Que a la distancia recuerdo las noches de lágrimas, y las de tragos también. Que nos decíamos que nos amábamos y pensábamos que agarrar una mano era para siempre. Que todavía me cuesta caminar sin pisar las líneas y sin filosofar de la existencia, como si siempre tuviéramos una chispa de adolescencia, una que a veces quiere ir en contra del sistema, y otras veces quiere permitirle a nuestra alma surgir. Que no me gusta que sólo cuando estamos solos podemos escupir lo podrido que llevamos por dentro, y desear lo que nos llena las entrañas. Cuánto ansío la soledad y cuánta falta me hace la compañía real.
La selección es natural, ¿no?
Que quería decirte que mucho de lo que pasa no lo decidimos de verdad. Y que mucho de lo que decidimos no lo sabemos sobrellevar. Que me pesan las manos cuando quiero tocar piano, que me siento más pesada cuando retorno al antaño por algo de masoquismo y algo de niñez.

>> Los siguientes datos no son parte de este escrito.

-- ==== Sys2Proof/Proofs/Invalidations.lean ====
section
/-! PROOF. Invalidations of TLB entries (13_package_memory, R362, R371). -/
namespace Sys2Proof.Machine
open Sys2Proof.Claims

/-! ## Tables whose entries are all changed -/

theorem tget_map {α : Type} (f : α → α) (m : SMap α) {d : α} (hd : f d = d) (k : Nat) :
    tget (m.map (fun e => (e.1, f e.2))) d k = f (tget m d k) := by
  induction m with
  | nil => exact hd.symm
  | cons e m ih =>
    obtain ⟨i, x⟩ := e
    rw [List.map_cons, tget, tget, ih]
    split <;> rfl

section
variable {s t : State} {c : Command}

/-! ## An entry in a scope (R362, R371) -/

theorem entryIn_iff (sc : Nat × Nat × Nat) (e : TlbEntry) : entryIn sc e = true ↔ sc.1 = 2 ∨ (e.queue = sc.2.2 ∧
    (sc.1 = 1 ∨ (e.va ≤ sc.2.1 ∧ sc.2.1 < e.va + e.size))) := by
  simp only [entryIn, Bool.or_eq_true, Bool.and_eq_true, beq_iff_eq, decide_eq_true_eq]

/-! ## Entries dropped -/

/-- The entries of a TLB outside a scope. -/
def outside (sc : Nat × Nat × Nat) (ts : List TlbEntry) : List TlbEntry := ts.filter (fun t => !entryIn sc t)
theorem entryIn_of_outside {sc : Nat × Nat × Nat} {ts : List TlbEntry} {e : TlbEntry} (h : e ∈ outside sc ts) : entryIn sc e = false := by
  simpa using (List.mem_filter.mp h).2
theorem coreOf_invalidate (sc : Nat × Nat × Nat) (k : Nat) :
    coreOf (invalidate s sc) k = { coreOf s k with tlb := outside sc (coreOf s k).tlb } :=
  tget_map (fun c : Core => { c with tlb := outside sc c.tlb }) s.core rfl k
theorem clusterOf_invalidate (sc : Nat × Nat × Nat) (k : Nat) :
    clusterOf (invalidate s sc) k = { clusterOf s k with tlb := outside sc (clusterOf s k).tlb } :=
  tget_map (fun c : Cluster => { c with tlb := outside sc c.tlb }) s.cluster rfl k
theorem sameMemory_invalidate (sc : Nat × Nat × Nat) : SameMemory s (invalidate s sc) := by
  refine ⟨rfl, rfl, rfl, fun k => ?_, fun _ => rfl⟩
  rw [coreOf_invalidate]
  exact ⟨rfl, rfl, rfl⟩
/-- A walk in the scope begins again. -/
theorem walks_invalidate {sc : Nat × Nat × Nat} {x : XOp} (hx : x ∈ (invalidate s sc).xops) (hin : opIn01 sc x = true) {l : Nat} {a : W64}
    (hphase : x.phase = .walk l a) : l = 3 ∧ a = 0 := by
  obtain ⟨o, -, ho⟩ := List.mem_map.mp hx
  split at ho
  · split at ho
    · rw [← ho] at hphase
      simp only [XPhase.walk.injEq] at hphase
      exact ⟨hphase.1.symm, hphase.2.symm⟩
    · next hout => exact absurd (ho ▸ hin) hout
  · next hno =>
    rw [ho] at hno
    exact absurd hphase (hno l a)

/-! ## The step -/

section
variable {n f : Nat} {ids : List Nat} (hx : s.ev.x = c.id) (hinvals : s.pkg.invals = [(c, n, f, ids)])
include hx hinvals
theorem inval_found : s.pkg.invals.find? (fun v => v.1.id == s.ev.x) = some (c, n, f, ids) := by
  rw [hinvals, hx]
  simp
theorem tlbinvComplete_begins (hn : n = 0) :
    let sc := invalScope s c
    Runs .tlbinvComplete s fun t => SameMemory s t ∧ t.pkg.invals = [(c, 1, f, translatedOps s sc)] ∧
      (∀ k, (∀ e ∈ (coreOf t k).tlb, entryIn sc e = false) ∧ ∀ e ∈ (clusterOf t k).tlb, entryIn sc e = false) ∧
      (∀ k e, entryIn sc e = false → e ∈ (coreOf s k).tlb → e ∈ (coreOf t k).tlb) ∧
      (∀ x ∈ t.xops, opIn01 sc x = true → ∀ l a, x.phase = .walk l a → l = 3 ∧ a = 0) := by
  intro sc
  have hrun : exec .tlbinvComplete s = .next (again { invalidate s sc with pkg := { (invalidate s sc).pkg with
      invals := [(c, 1, f, translatedOps s sc)] } } .tlbinvComplete) := by
    show execTlbinvComplete s = _
    have hput : (invalidate s sc).pkg.invals.map (fun w => if w.1.id == c.id then (c, 1, f, translatedOps s sc) else w) =
        [(c, 1, f, translatedOps s sc)] := by
      rw [show (invalidate s sc).pkg.invals = [(c, n, f, ids)] from hinvals]
      simp
    rw [execTlbinvComplete, inval_found hx hinvals]
    subst hn
    rw [← hput]
    rfl
  refine ⟨_, hrun, ?_, rfl, fun k => ⟨fun e he => ?_, fun e he => ?_⟩, fun k e hout he => ?_, fun x hmem hin l a hphase => ?_⟩
  · exact sameMemory_trans (sameMemory_invalidate sc) (sameMemory_of rfl rfl rfl rfl rfl)
  · have he' : e ∈ (coreOf (invalidate s sc) k).tlb := he
    rw [coreOf_invalidate] at he'
    exact entryIn_of_outside he'
  · have he' : e ∈ (clusterOf (invalidate s sc) k).tlb := he
    rw [clusterOf_invalidate] at he'
    exact entryIn_of_outside he'
  · show e ∈ (coreOf (invalidate s sc) k).tlb
    rw [coreOf_invalidate]
    exact List.mem_filter.mpr ⟨he, by rw [hout]; rfl⟩
  · exact walks_invalidate hmem hin hphase
theorem tlbinvComplete_waits (hn : n ≠ 0) (hbusy : ∃ o ∈ s.xops, o.req.id ∈ ids) : exec .tlbinvComplete s = .next (again s .tlbinvComplete) := by
  obtain ⟨o, ho, hid⟩ := hbusy
  have hany : s.xops.any (fun o => ids.contains o.req.id) = true := List.any_eq_true.mpr ⟨o, ho, List.contains_iff_mem.mpr hid⟩
  show execTlbinvComplete s = _
  rw [execTlbinvComplete, inval_found hx hinvals]
  exact (if_neg (mt beq_iff_eq.mp hn)).trans (if_pos hany)
/-- An invalidation that is over, counted. -/
def invalidated (s : State) (c : Command) : State :=
  countXl { s with pkg := { s.pkg with invals := s.pkg.invals.filter (fun w => w.1.id != c.id) } } 5
theorem exec_tlbinvComplete_over (hn : n ≠ 0) (hidle : ∀ o ∈ s.xops, o.req.id ∉ ids) : exec .tlbinvComplete s = match c.op with
    | .migrate _ _ => .next (schedule (invalidated s c) s.now .migrationRelease s.ev)
    | _ => .next (completeCommand (invalidated s c) c.cx c.id c.tag) := by
  have hany : ¬ s.xops.any (fun o => ids.contains o.req.id) = true := fun h => by
    obtain ⟨o, ho, hid⟩ := List.any_eq_true.mp h
    exact hidle o ho (List.contains_iff_mem.mp hid)
  show execTlbinvComplete s = _
  rw [execTlbinvComplete, inval_found hx hinvals]
  refine ((if_neg (mt beq_iff_eq.mp hn)).trans (if_neg hany)).trans ?_
  cases c.op <;> rfl
omit hx in
theorem invals_invalidated : (invalidated s c).pkg.invals = [] := by
  show s.pkg.invals.filter (fun w => w.1.id != c.id) = []
  rw [hinvals]
  simp
theorem tlbinvComplete_ends (hn : n ≠ 0) (hidle : ∀ o ∈ s.xops, o.req.id ∉ ids) : Runs .tlbinvComplete s fun t => SameMemory s t ∧
    t.pkg.invals = [] ∧ (vget t.pkg.xlCnt 5 0).toNat = more (vget s.pkg.xlCnt 5 0) 1 ∧
    (∀ op va q, c.op = .tlbinv op va q → twinOf s c.cx = none → TagSet s t c.cx c.tag) ∧
    (∀ va pa, c.op = .migrate va pa → Later t .migrationRelease c.id s.ev.y s.now) := by
  have hmem : SameMemory s (invalidated s c) := sameMemory_of rfl rfl rfl rfl rfl
  have hcount : (vget (invalidated s c).pkg.xlCnt 5 0).toNat = more (vget s.pkg.xlCnt 5 0) 1 := by
    rw [← toNat_counted]
    exact congrArg BitVec.toNat (vget_vset_same _ _ _ _ (by omega))
  by_cases hmigrate : ∃ va pa, c.op = .migrate va pa
  · obtain ⟨va, pa, hop⟩ := hmigrate
    refine ⟨schedule (invalidated s c) s.now .migrationRelease s.ev, by rw [exec_tlbinvComplete_over hx hinvals hn hidle, hop],
      sameMemory_trans hmem sameMemory_schedule, invals_invalidated hinvals, hcount, fun op w q h => ?_, fun _ _ _ => ?_⟩
    · rw [hop] at h
      nomatch h
    · rw [← hx]
      exact later_schedule ..
  · have hrun : exec .tlbinvComplete s = .next (completeCommand (invalidated s c) c.cx c.id c.tag) := by
      rw [exec_tlbinvComplete_over hx hinvals hn hidle]
      split
      · next va pa hop => exact absurd ⟨va, pa, hop⟩ hmigrate
      · rfl
    obtain ⟨-, _, _, _, hsettled⟩ := settles_completeCommand (s := invalidated s c) (addr := c.cx) (id := c.id) (tag := c.tag)
    refine ⟨_, hrun, sameMemory_completed hmem, ?_, ?_, fun _ _ _ _ _ =>
      tagSet_before rfl (fun _ => rfl) (tagSet_completeCommand (invalidated s c) c.cx c.id c.tag), fun va pa h => absurd ⟨va, pa, h⟩ hmigrate⟩
    · rw [hsettled]
      exact invals_invalidated hinvals
    · rw [hsettled]
      exact hcount
end
end
end Sys2Proof.Machine
end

Las nubes no pesan nada y aún así tienen densidad, como un alma que no ha aprendido a volar. Pero se aprende a punta de golpes, ¿no? O eso dirían mucho papás. Que quería decirte que todas las cicatrices duelen en luna llena, o con un par de whiskies. Y pensamos que se queda sólo el dolor, pero el dolor es sólo un acompañante más de la vida. Lo que queda es el constante silencio de saber que nos movemos, que mañana, si tenemos suerte, respiraremos.
Que las incertidumbres son una dimensión más; como el tiempo. Cuánto podemos pasar fingiendo.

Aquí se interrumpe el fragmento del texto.